### INPUT MATERIAL

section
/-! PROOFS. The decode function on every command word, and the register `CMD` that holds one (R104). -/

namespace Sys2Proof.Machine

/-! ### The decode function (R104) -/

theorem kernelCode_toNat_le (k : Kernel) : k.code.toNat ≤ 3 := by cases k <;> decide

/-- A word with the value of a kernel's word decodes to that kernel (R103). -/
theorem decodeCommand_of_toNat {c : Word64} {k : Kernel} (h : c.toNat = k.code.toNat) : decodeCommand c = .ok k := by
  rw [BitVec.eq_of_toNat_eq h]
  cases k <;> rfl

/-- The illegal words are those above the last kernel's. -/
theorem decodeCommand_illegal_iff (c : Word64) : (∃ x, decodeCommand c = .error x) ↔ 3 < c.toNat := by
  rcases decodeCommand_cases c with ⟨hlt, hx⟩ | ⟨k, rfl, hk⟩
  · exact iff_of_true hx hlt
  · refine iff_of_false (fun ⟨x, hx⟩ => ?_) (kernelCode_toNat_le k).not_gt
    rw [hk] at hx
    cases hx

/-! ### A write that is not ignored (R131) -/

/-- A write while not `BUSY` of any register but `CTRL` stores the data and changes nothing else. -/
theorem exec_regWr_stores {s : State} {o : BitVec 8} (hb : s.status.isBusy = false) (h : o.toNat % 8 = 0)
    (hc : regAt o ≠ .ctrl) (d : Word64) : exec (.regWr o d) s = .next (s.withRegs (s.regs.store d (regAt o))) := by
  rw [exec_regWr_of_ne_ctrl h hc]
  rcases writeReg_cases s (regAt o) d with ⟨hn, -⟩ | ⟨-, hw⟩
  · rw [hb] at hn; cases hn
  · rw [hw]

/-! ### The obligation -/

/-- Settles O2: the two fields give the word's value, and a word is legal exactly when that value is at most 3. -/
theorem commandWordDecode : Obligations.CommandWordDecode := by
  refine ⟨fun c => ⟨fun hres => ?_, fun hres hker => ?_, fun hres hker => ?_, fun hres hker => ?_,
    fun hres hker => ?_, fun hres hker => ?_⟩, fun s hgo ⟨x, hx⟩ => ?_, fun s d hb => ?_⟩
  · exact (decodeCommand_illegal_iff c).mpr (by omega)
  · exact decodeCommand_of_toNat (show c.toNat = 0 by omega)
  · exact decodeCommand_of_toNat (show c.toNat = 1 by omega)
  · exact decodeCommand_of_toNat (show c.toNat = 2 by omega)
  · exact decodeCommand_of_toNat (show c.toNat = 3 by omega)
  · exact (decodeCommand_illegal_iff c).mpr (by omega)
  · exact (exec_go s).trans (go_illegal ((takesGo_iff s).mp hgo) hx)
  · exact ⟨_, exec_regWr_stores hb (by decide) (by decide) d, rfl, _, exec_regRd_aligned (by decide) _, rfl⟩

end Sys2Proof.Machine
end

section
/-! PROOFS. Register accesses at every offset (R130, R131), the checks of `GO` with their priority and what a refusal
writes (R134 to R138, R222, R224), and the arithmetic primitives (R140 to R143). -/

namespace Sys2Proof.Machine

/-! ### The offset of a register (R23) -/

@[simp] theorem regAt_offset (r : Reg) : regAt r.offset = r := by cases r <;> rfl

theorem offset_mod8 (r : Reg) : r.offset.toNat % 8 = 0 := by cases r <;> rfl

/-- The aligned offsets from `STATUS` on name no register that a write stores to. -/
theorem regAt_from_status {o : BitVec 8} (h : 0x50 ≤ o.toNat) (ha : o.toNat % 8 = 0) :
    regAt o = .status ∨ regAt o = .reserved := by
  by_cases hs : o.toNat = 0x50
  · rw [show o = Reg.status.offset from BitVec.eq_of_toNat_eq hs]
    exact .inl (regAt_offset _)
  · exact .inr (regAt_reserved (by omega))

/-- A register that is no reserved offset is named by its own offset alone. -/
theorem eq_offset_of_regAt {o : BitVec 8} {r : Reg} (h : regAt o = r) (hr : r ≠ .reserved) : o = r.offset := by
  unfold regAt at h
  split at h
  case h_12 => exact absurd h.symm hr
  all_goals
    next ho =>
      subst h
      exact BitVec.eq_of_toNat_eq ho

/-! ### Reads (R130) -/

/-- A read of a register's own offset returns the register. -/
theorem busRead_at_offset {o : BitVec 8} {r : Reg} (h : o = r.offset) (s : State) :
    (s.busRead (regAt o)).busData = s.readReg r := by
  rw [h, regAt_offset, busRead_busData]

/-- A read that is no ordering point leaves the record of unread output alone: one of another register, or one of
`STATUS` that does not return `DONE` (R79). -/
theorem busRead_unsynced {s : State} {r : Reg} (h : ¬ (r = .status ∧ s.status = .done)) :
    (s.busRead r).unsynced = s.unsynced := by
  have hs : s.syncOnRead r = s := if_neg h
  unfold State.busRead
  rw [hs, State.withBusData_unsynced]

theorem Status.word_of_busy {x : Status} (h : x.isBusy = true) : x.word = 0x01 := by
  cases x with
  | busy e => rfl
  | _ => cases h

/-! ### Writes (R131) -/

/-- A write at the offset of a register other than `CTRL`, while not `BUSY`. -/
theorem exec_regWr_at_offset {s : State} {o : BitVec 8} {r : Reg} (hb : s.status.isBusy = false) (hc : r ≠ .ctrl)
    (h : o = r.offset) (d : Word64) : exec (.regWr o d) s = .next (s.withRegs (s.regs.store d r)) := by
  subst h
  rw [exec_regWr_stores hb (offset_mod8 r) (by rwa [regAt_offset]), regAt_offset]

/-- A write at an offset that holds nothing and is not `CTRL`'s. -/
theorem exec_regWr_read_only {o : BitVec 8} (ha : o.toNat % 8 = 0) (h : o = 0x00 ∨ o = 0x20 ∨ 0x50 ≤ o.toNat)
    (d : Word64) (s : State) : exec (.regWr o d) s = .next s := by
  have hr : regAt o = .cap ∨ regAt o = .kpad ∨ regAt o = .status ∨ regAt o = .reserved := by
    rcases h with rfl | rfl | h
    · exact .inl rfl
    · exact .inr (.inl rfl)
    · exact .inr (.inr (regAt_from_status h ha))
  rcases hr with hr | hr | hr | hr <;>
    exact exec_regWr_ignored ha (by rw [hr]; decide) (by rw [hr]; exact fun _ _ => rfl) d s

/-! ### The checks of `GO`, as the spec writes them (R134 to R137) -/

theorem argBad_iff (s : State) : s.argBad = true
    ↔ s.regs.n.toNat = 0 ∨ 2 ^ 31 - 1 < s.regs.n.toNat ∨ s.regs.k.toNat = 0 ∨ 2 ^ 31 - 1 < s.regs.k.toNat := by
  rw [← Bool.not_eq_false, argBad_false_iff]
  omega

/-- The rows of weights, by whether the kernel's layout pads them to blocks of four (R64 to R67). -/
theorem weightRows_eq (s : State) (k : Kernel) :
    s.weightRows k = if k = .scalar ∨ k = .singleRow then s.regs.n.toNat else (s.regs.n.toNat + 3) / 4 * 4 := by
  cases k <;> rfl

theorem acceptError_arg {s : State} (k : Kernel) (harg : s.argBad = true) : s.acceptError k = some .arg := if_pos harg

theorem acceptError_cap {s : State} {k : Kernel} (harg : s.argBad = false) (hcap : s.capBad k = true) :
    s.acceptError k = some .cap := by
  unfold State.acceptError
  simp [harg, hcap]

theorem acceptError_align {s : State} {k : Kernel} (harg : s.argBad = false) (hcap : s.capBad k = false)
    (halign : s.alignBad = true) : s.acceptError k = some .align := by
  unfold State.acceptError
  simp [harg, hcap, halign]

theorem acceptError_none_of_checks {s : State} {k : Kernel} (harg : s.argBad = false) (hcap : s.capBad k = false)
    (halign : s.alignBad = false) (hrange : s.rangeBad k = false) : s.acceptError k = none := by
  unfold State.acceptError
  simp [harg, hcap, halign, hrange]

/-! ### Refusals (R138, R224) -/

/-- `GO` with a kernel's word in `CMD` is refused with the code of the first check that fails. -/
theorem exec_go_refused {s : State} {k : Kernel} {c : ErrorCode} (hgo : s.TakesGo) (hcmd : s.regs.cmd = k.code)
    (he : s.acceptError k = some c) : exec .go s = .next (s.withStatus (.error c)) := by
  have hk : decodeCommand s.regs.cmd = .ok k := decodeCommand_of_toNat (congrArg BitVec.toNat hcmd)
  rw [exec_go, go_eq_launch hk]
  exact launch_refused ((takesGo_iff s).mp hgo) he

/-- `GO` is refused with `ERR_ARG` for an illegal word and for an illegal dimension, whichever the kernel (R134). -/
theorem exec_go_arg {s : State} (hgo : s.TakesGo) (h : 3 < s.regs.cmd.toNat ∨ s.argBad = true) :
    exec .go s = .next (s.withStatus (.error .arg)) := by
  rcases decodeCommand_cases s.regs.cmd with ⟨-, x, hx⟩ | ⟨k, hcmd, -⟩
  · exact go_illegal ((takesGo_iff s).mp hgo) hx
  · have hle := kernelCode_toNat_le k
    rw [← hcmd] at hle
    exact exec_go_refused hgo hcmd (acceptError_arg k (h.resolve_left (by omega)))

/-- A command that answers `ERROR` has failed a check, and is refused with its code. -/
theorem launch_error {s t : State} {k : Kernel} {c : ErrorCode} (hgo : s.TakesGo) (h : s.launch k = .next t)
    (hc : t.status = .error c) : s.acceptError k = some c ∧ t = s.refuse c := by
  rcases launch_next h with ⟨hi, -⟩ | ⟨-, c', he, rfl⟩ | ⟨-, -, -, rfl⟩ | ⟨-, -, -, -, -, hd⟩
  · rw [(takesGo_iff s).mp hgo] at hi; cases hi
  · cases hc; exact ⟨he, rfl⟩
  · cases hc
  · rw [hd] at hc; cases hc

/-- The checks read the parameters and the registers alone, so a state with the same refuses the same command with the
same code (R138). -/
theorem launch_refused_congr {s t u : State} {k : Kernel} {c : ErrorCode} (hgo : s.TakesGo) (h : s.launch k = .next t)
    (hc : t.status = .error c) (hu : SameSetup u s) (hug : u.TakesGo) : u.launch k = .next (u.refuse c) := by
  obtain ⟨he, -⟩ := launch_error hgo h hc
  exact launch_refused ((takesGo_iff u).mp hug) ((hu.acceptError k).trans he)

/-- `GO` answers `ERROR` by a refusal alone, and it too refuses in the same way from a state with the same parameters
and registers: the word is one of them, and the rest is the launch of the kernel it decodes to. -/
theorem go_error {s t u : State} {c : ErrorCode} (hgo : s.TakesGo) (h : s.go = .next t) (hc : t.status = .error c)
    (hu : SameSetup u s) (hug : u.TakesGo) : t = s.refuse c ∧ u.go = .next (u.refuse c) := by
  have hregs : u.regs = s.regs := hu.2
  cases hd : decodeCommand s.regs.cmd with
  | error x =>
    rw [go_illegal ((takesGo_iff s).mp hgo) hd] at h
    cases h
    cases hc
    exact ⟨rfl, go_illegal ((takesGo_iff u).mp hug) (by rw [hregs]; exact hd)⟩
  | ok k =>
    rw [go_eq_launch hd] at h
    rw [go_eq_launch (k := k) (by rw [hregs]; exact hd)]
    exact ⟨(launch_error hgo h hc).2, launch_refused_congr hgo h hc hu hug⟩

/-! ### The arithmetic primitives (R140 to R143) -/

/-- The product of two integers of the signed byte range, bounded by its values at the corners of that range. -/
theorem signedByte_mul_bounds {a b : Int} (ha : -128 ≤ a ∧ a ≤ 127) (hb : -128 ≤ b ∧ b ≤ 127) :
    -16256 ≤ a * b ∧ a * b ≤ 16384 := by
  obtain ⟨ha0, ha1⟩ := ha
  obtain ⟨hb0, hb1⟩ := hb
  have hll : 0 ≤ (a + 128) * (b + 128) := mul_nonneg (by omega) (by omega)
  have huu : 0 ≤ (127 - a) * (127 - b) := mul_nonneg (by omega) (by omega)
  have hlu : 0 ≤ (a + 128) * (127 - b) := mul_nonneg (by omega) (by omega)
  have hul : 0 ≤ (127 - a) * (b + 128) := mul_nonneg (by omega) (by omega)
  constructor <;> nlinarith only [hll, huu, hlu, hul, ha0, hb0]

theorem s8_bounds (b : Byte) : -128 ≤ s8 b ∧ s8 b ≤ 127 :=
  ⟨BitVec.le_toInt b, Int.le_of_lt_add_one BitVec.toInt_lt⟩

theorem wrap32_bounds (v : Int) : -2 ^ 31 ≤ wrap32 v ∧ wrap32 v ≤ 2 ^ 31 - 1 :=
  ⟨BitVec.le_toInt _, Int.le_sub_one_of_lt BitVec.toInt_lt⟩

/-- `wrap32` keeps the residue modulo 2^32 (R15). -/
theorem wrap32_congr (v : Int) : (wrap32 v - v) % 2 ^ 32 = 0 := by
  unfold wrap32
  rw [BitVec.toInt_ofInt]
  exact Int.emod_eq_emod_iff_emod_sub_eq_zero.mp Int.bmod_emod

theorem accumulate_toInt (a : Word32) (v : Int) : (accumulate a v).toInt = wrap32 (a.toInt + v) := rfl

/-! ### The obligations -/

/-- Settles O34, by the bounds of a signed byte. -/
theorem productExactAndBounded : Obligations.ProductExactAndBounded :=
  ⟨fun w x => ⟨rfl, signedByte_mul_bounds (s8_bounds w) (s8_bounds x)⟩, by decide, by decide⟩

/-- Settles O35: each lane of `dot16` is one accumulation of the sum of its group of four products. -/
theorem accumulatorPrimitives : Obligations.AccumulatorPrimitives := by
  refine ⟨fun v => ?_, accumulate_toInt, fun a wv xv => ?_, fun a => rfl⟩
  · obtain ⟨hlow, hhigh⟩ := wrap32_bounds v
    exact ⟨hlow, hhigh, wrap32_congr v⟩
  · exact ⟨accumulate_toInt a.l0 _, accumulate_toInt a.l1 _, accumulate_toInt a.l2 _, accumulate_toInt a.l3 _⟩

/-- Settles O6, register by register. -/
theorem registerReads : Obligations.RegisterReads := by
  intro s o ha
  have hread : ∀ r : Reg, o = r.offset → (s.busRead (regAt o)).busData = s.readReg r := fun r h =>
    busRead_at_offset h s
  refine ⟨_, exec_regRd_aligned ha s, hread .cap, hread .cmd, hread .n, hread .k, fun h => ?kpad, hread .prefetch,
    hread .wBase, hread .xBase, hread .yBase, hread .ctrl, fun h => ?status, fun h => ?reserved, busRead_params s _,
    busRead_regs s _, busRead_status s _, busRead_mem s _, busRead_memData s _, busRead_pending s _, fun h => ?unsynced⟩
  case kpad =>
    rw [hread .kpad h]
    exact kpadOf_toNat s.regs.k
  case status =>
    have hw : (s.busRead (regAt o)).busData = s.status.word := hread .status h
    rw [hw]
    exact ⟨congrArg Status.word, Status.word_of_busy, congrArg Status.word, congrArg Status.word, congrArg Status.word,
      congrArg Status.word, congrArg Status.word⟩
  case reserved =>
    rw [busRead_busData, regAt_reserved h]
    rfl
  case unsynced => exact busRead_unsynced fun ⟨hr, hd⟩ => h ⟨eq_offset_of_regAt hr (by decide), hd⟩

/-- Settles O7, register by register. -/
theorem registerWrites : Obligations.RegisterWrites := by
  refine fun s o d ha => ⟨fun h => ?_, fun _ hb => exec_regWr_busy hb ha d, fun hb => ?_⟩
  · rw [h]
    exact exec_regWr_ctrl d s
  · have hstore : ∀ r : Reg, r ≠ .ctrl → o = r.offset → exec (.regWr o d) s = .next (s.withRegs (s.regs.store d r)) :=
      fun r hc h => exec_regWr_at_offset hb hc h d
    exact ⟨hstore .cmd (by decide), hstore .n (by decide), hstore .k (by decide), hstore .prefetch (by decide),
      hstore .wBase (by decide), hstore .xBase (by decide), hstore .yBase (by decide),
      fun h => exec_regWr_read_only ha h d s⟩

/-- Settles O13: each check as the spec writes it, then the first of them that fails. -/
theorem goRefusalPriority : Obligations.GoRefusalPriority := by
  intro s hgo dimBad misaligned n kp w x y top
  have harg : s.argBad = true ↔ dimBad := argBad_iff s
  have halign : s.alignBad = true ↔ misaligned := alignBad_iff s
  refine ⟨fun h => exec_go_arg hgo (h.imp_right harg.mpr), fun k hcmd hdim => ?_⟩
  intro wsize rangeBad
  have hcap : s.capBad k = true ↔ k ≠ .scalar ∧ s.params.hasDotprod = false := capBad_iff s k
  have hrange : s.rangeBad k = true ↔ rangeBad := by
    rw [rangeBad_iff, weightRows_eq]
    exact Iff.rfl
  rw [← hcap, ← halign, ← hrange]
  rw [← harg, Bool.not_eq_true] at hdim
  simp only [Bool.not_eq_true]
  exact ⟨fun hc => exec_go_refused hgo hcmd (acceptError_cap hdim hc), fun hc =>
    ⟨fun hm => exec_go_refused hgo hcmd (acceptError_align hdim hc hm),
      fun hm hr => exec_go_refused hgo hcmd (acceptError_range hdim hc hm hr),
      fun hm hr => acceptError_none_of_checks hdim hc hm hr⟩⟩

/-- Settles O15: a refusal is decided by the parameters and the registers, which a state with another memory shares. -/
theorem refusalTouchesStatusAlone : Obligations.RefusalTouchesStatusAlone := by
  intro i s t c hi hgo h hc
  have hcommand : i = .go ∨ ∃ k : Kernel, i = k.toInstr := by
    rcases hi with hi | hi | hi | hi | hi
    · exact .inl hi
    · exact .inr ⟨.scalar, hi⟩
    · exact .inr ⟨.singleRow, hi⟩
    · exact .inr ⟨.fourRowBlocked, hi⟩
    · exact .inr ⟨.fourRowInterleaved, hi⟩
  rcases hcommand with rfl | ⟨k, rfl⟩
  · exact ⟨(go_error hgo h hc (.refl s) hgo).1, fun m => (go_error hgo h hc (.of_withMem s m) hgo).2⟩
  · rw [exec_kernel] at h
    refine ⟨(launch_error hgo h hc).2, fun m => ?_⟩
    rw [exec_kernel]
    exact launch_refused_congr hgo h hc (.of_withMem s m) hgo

######

### YOUR GOAL:
What are the lines, exactly as written above, from the line with "rw [exec_regWr_stores hb" to the line with "simp [harg, hcap, halign, hrange]", both included? Output only those.

### EXPECTED ANSWER:
  rw [exec_regWr_stores hb (offset_mod8 r) (by rwa [regAt_offset]), regAt_offset]

/-- A write at an offset that holds nothing and is not `CTRL`'s. -/
theorem exec_regWr_read_only {o : BitVec 8} (ha : o.toNat % 8 = 0) (h : o = 0x00 ∨ o = 0x20 ∨ 0x50 ≤ o.toNat)
    (d : Word64) (s : State) : exec (.regWr o d) s = .next s := by
  have hr : regAt o = .cap ∨ regAt o = .kpad ∨ regAt o = .status ∨ regAt o = .reserved := by
    rcases h with rfl | rfl | h
    · exact .inl rfl
    · exact .inr (.inl rfl)
    · exact .inr (.inr (regAt_from_status h ha))
  rcases hr with hr | hr | hr | hr <;>
    exact exec_regWr_ignored ha (by rw [hr]; decide) (by rw [hr]; exact fun _ _ => rfl) d s

/-! ### The checks of `GO`, as the spec writes them (R134 to R137) -/

theorem argBad_iff (s : State) : s.argBad = true
    ↔ s.regs.n.toNat = 0 ∨ 2 ^ 31 - 1 < s.regs.n.toNat ∨ s.regs.k.toNat = 0 ∨ 2 ^ 31 - 1 < s.regs.k.toNat := by
  rw [← Bool.not_eq_false, argBad_false_iff]
  omega

/-- The rows of weights, by whether the kernel's layout pads them to blocks of four (R64 to R67). -/
theorem weightRows_eq (s : State) (k : Kernel) :
    s.weightRows k = if k = .scalar ∨ k = .singleRow then s.regs.n.toNat else (s.regs.n.toNat + 3) / 4 * 4 := by
  cases k <;> rfl

theorem acceptError_arg {s : State} (k : Kernel) (harg : s.argBad = true) : s.acceptError k = some .arg := if_pos harg

theorem acceptError_cap {s : State} {k : Kernel} (harg : s.argBad = false) (hcap : s.capBad k = true) :
    s.acceptError k = some .cap := by
  unfold State.acceptError
  simp [harg, hcap]

theorem acceptError_align {s : State} {k : Kernel} (harg : s.argBad = false) (hcap : s.capBad k = false)
    (halign : s.alignBad = true) : s.acceptError k = some .align := by
  unfold State.acceptError
  simp [harg, hcap, halign]

theorem acceptError_none_of_checks {s : State} {k : Kernel} (harg : s.argBad = false) (hcap : s.capBad k = false)
    (halign : s.alignBad = false) (hrange : s.rangeBad k = false) : s.acceptError k = none := by
  unfold State.acceptError
  simp [harg, hcap, halign, hrange]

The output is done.